--- Provided data Enclosed Below ---
/-! ### HEDDLE page -/
/-- AXIS_CFG.N_S: n_S, 1–8 (Table 12.9). -/
def F.HEDDLE_AXIS_CFG_N_S : Fld := ⟨9, 0x080, 0, 4, .rws, 0x1, 4, 1⟩
/-- AXIS_CFG.N_E: n_E, 1–8 (Table 12.9). -/
def F.HEDDLE_AXIS_CFG_N_E : Fld := ⟨9, 0x080, 4, 4, .rws, 0x1, 4, 1⟩
/-- AXIS_CFG.N_W: n_W, 1–32 (Table 12.9). -/
def F.HEDDLE_AXIS_CFG_N_W : Fld := ⟨9, 0x080, 8, 6, .rws, 0x1, 4, 1⟩
/-- AXIS_CFG.N_V: n_V, 1–32 (Table 12.9). -/
def F.HEDDLE_AXIS_CFG_N_V : Fld := ⟨9, 0x080, 16, 6, .rws, 0x1, 4, 1⟩
/-- HEDDLE_CFG.RETX_US: End-to-end resend timeout, µs (R350) (Table 12.9). -/
def F.HEDDLE_HEDDLE_CFG_RETX_US : Fld := ⟨9, 0x084, 0, 8, .rws, 0x14, 4, 1⟩
/-- HEDDLE_CFG.CRED_PERM: Flits per permanent heddle (R352) (Table 12.9). -/
def F.HEDDLE_HEDDLE_CFG_CRED_PERM : Fld := ⟨9, 0x084, 8, 12, .rws, 0x400, 4, 1⟩
/-- HEDDLE_CFG.CRED_SHARED: Flits per shared heddle (Table 12.9). -/
def F.HEDDLE_HEDDLE_CFG_CRED_SHARED : Fld := ⟨9, 0x084, 20, 12, .rws, 0x100, 4, 1⟩
/-- POOL_STAT.FREE: Shared heddles free (Table 12.9). -/
def F.HEDDLE_POOL_STAT_FREE : Fld := ⟨9, 0x088, 0, 9, .ro, 0x1EA, 4, 1⟩
/-- POOL_STAT.SESSIONS: Shared heddles held by Trellis sessions (Table 12.9). -/
def F.HEDDLE_POOL_STAT_SESSIONS : Fld := ⟨9, 0x088, 16, 9, .ro, 0x0, 4, 1⟩
/-- HEDDLE_SEL.ID: Heddle shown in HVIEW0–3 (Table 12.9). -/
def F.HEDDLE_HEDDLE_SEL : Fld := ⟨9, 0x08C, 0, 10, .rw, 0x0, 4, 1⟩
/-- HVIEW0.STATE: 0 FREE; 1 THREADING; 2 THREADED; 3 RELEASING (Table 12.9). -/
def F.HEDDLE_HVIEW0_STATE : Fld := ⟨9, 0x090, 0, 2, .ro, 0x0, 4, 1⟩
/-- HVIEW0.SESSION: 1: Trellis session heddle (Table 12.9). -/
def F.HEDDLE_HVIEW0_SESSION : Fld := ⟨9, 0x090, 2, 1, .ro, 0x0, 4, 1⟩
/-- HVIEW0.PART: Partition charged (Table 12.9). -/
def F.HEDDLE_HVIEW0_PART : Fld := ⟨9, 0x090, 3, 3, .ro, 0x0, 4, 1⟩
/-- HVIEW0.PEER_ID: The peer's id for the heddle (Table 12.9). -/
def F.HEDDLE_HVIEW0_PEER_ID : Fld := ⟨9, 0x090, 6, 10, .ro, 0x0, 4, 1⟩
/-- HVIEW0.PEER_DEV: Peer device number (Table 12.9). -/
def F.HEDDLE_HVIEW0_PEER_DEV : Fld := ⟨9, 0x090, 16, 16, .ro, 0x0, 4, 1⟩
/-- HVIEW1.SEND_NEXT: Next sequence number to send (Table 12.9). -/
def F.HEDDLE_HVIEW1 : Fld := ⟨9, 0x094, 0, 32, .ro, 0x0, 4, 1⟩
/-- HVIEW2.RECV_NEXT: Next sequence number to receive (Table 12.9). -/
def F.HEDDLE_HVIEW2 : Fld := ⟨9, 0x098, 0, 32, .ro, 0x0, 4, 1⟩
/-- HVIEW3.CREDITS: Credits held (Table 12.9). -/
def F.HEDDLE_HVIEW3_CREDITS : Fld := ⟨9, 0x09C, 0, 12, .ro, 0x0, 4, 1⟩
/-- HVIEW3.UNACKED: Unacknowledged operations, 0–1,024 (Table 12.9). -/
def F.HEDDLE_HVIEW3_UNACKED : Fld := ⟨9, 0x09C, 12, 11, .ro, 0x0, 4, 1⟩
/-- THREAD_CNT.COUNT: Heddles threaded; wraps (Table 12.9). -/
def F.HEDDLE_THREAD_CNT : Fld := ⟨9, 0x0A0, 0, 32, .ro, 0x0, 4, 1⟩
/-- EXHAUST_CNT.COUNT: Records not threaded in a pick (R355); saturates (Table 12.9). -/
def F.HEDDLE_EXHAUST_CNT : Fld := ⟨9, 0x0A4, 0, 32, .ro, 0x0, 4, 1⟩
/-- REFUSE_CNT.COUNT: REFUSE answers received; saturates (Table 12.9). -/
def F.HEDDLE_REFUSE_CNT : Fld := ⟨9, 0x0A8, 0, 32, .ro, 0x0, 4, 1⟩
/-- DUP_CNT.COUNT: Duplicates answered from the ack store (R349); saturates (Table 12.9). -/
def F.HEDDLE_DUP_CNT : Fld := ⟨9, 0x0AC, 0, 32, .ro, 0x0, 4, 1⟩
/-- SEQ_ERR.COUNT: Arrivals discarded outside the window, or for a heddle not threaded to the sender (R349); saturates (Table 12.9). -/
def F.HEDDLE_SEQ_ERR : Fld := ⟨9, 0x0B0, 0, 32, .ro, 0x0, 4, 1⟩
/-- RETX_CNT.COUNT: End-to-end resends (R350); saturates (Table 12.9). -/
def F.HEDDLE_RETX_CNT : Fld := ⟨9, 0x0B4, 0, 32, .ro, 0x0, 4, 1⟩
/-- LATE_DROP.COUNT: Operations discarded by pick tag (R347); saturates (Table 12.9). -/
def F.HEDDLE_LATE_DROP : Fld := ⟨9, 0x0B8, 0, 32, .ro, 0x0, 4, 1⟩
/-- NO_ROUTE.COUNT: Flits discarded without a live route (R340); saturates (Table 12.9). -/
def F.HEDDLE_NO_ROUTE : Fld := ⟨9, 0x0BC, 0, 32, .ro, 0x0, 4, 1⟩
/-- SESS_MAX0–7.MAX: Heddles that Trellis sessions of partition p may hold (R356) (Table 12.9). -/
def F.HEDDLE_SESS_MAX : Fld := ⟨9, 0x0C0, 0, 9, .rws, 0x0, 4, 8⟩
/-- HED_CNT_CLR.CLEAR: Write 1: clear the registers at 0x0A0 to 0x0BC (Table 12.9). -/
def F.HEDDLE_HED_CNT_CLR : Fld := ⟨9, 0x0E0, 0, 1, .wo, 0x0, 4, 1⟩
--- End of Enclosed Provided data ---
** Work required **
The line above containing "def F.HEDDLE_POOL_STAT_FREE : Fld", the line containing "def F.HEDDLE_REFUSE_CNT : Fld", and every line between them are to be transcribed exactly; no other line is wanted.

** Output for this exercise **
def F.HEDDLE_POOL_STAT_FREE : Fld := ⟨9, 0x088, 0, 9, .ro, 0x1EA, 4, 1⟩
/-- POOL_STAT.SESSIONS: Shared heddles held by Trellis sessions (Table 12.9). -/
def F.HEDDLE_POOL_STAT_SESSIONS : Fld := ⟨9, 0x088, 16, 9, .ro, 0x0, 4, 1⟩
/-- HEDDLE_SEL.ID: Heddle shown in HVIEW0–3 (Table 12.9). -/
def F.HEDDLE_HEDDLE_SEL : Fld := ⟨9, 0x08C, 0, 10, .rw, 0x0, 4, 1⟩
/-- HVIEW0.STATE: 0 FREE; 1 THREADING; 2 THREADED; 3 RELEASING (Table 12.9). -/
def F.HEDDLE_HVIEW0_STATE : Fld := ⟨9, 0x090, 0, 2, .ro, 0x0, 4, 1⟩
/-- HVIEW0.SESSION: 1: Trellis session heddle (Table 12.9). -/
def F.HEDDLE_HVIEW0_SESSION : Fld := ⟨9, 0x090, 2, 1, .ro, 0x0, 4, 1⟩
/-- HVIEW0.PART: Partition charged (Table 12.9). -/
def F.HEDDLE_HVIEW0_PART : Fld := ⟨9, 0x090, 3, 3, .ro, 0x0, 4, 1⟩
/-- HVIEW0.PEER_ID: The peer's id for the heddle (Table 12.9). -/
def F.HEDDLE_HVIEW0_PEER_ID : Fld := ⟨9, 0x090, 6, 10, .ro, 0x0, 4, 1⟩
/-- HVIEW0.PEER_DEV: Peer device number (Table 12.9). -/
def F.HEDDLE_HVIEW0_PEER_DEV : Fld := ⟨9, 0x090, 16, 16, .ro, 0x0, 4, 1⟩
/-- HVIEW1.SEND_NEXT: Next sequence number to send (Table 12.9). -/
def F.HEDDLE_HVIEW1 : Fld := ⟨9, 0x094, 0, 32, .ro, 0x0, 4, 1⟩
/-- HVIEW2.RECV_NEXT: Next sequence number to receive (Table 12.9). -/
def F.HEDDLE_HVIEW2 : Fld := ⟨9, 0x098, 0, 32, .ro, 0x0, 4, 1⟩
/-- HVIEW3.CREDITS: Credits held (Table 12.9). -/
def F.HEDDLE_HVIEW3_CREDITS : Fld := ⟨9, 0x09C, 0, 12, .ro, 0x0, 4, 1⟩
/-- HVIEW3.UNACKED: Unacknowledged operations, 0–1,024 (Table 12.9). -/
def F.HEDDLE_HVIEW3_UNACKED : Fld := ⟨9, 0x09C, 12, 11, .ro, 0x0, 4, 1⟩
/-- THREAD_CNT.COUNT: Heddles threaded; wraps (Table 12.9). -/
def F.HEDDLE_THREAD_CNT : Fld := ⟨9, 0x0A0, 0, 32, .ro, 0x0, 4, 1⟩
/-- EXHAUST_CNT.COUNT: Records not threaded in a pick (R355); saturates (Table 12.9). -/
def F.HEDDLE_EXHAUST_CNT : Fld := ⟨9, 0x0A4, 0, 32, .ro, 0x0, 4, 1⟩
/-- REFUSE_CNT.COUNT: REFUSE answers received; saturates (Table 12.9). -/
def F.HEDDLE_REFUSE_CNT : Fld := ⟨9, 0x0A8, 0, 32, .ro, 0x0, 4, 1⟩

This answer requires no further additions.